Statt Schütze würde ich 1f-RO nehmen, aber man bräuchte hier eine ganze Menge. Außerdem stehe ich auf Kriegsfuß mit dem Ganzen überhaupt, denn was nützt die tollste und schnellste Safety Elektronik wenn das blöde Ventil nicht Safety ist und im Ernstfall hängen bleibt:sc5:. Nun kommen die ganz Schlauen mit den gelben Ventilen die dann ja verwendet werden könnten, hey aber welcher Kunde bezahlt das dann noch?

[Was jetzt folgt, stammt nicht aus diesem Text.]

-- ==== Sys2Proof/Word.lean ====
section
/-! DEFINITION. The word types and the plainest arithmetic (spec/00_scope.md R13, R14; spec/20_memory.md R60). -/

namespace Sys2Proof

/-- One 8-bit cell of a memory space (R60: "an array of 8-bit unsigned cells"). -/
abbrev Byte := BitVec 8

/-- `ceil(a / b)` as R13 writes it, `(a + b - 1) div b`; meaningful for `b > 0`. -/
def ceilDiv (a b : Nat) : Nat := (a + b - 1) / b

end Sys2Proof
end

Zum eigentlichen Thema zurück: Wenn wie wir sehen der Aufwand an neuen Safety Baugruppen so enorm ist, sollte eventuell doch eine andere Lösung in Betracht gezogen werden, wie oben von mir genannt z.B. Ventilinsel, Ein bischen zusätzliches Umverschlauchen sollte das geringste Problem sein.


----------



## Deltal (2 März 2012)

So wie ich das verstanden habe, soll das Ventil vom normalen SPS Programm mit der kurzen Reaktionszeit geschaltet werden. Sicherheitstechnisch muss das Ventil auch abgeschaltet werden, jedoch ist da die Reaktionszeit kein Problem. So kann man sich eine externe (sichere) Abschaltung der Versorgungsspannungen sparen.

Mein Tip ist immernoch das 6ES7138-4CF03-0AB0  													welches ein 2/4 F-DO und ein PM einspart.


Ich denke trozdem, dass der Inbetriebnehmer noch große Probleme bekommen wird, da die Mischung aus F-CPU und kleinen Reaktionzeiten keinen großen Erfolg verspricht. Schon ohne den ganzen F-Krempel würde ich für so schnelle Signale keine 0815 SPS nehmen.


----------



## Tommi (2 März 2012)

Ok, jetzt habe ich es auch verstanden 

Gruß
Tommi


----------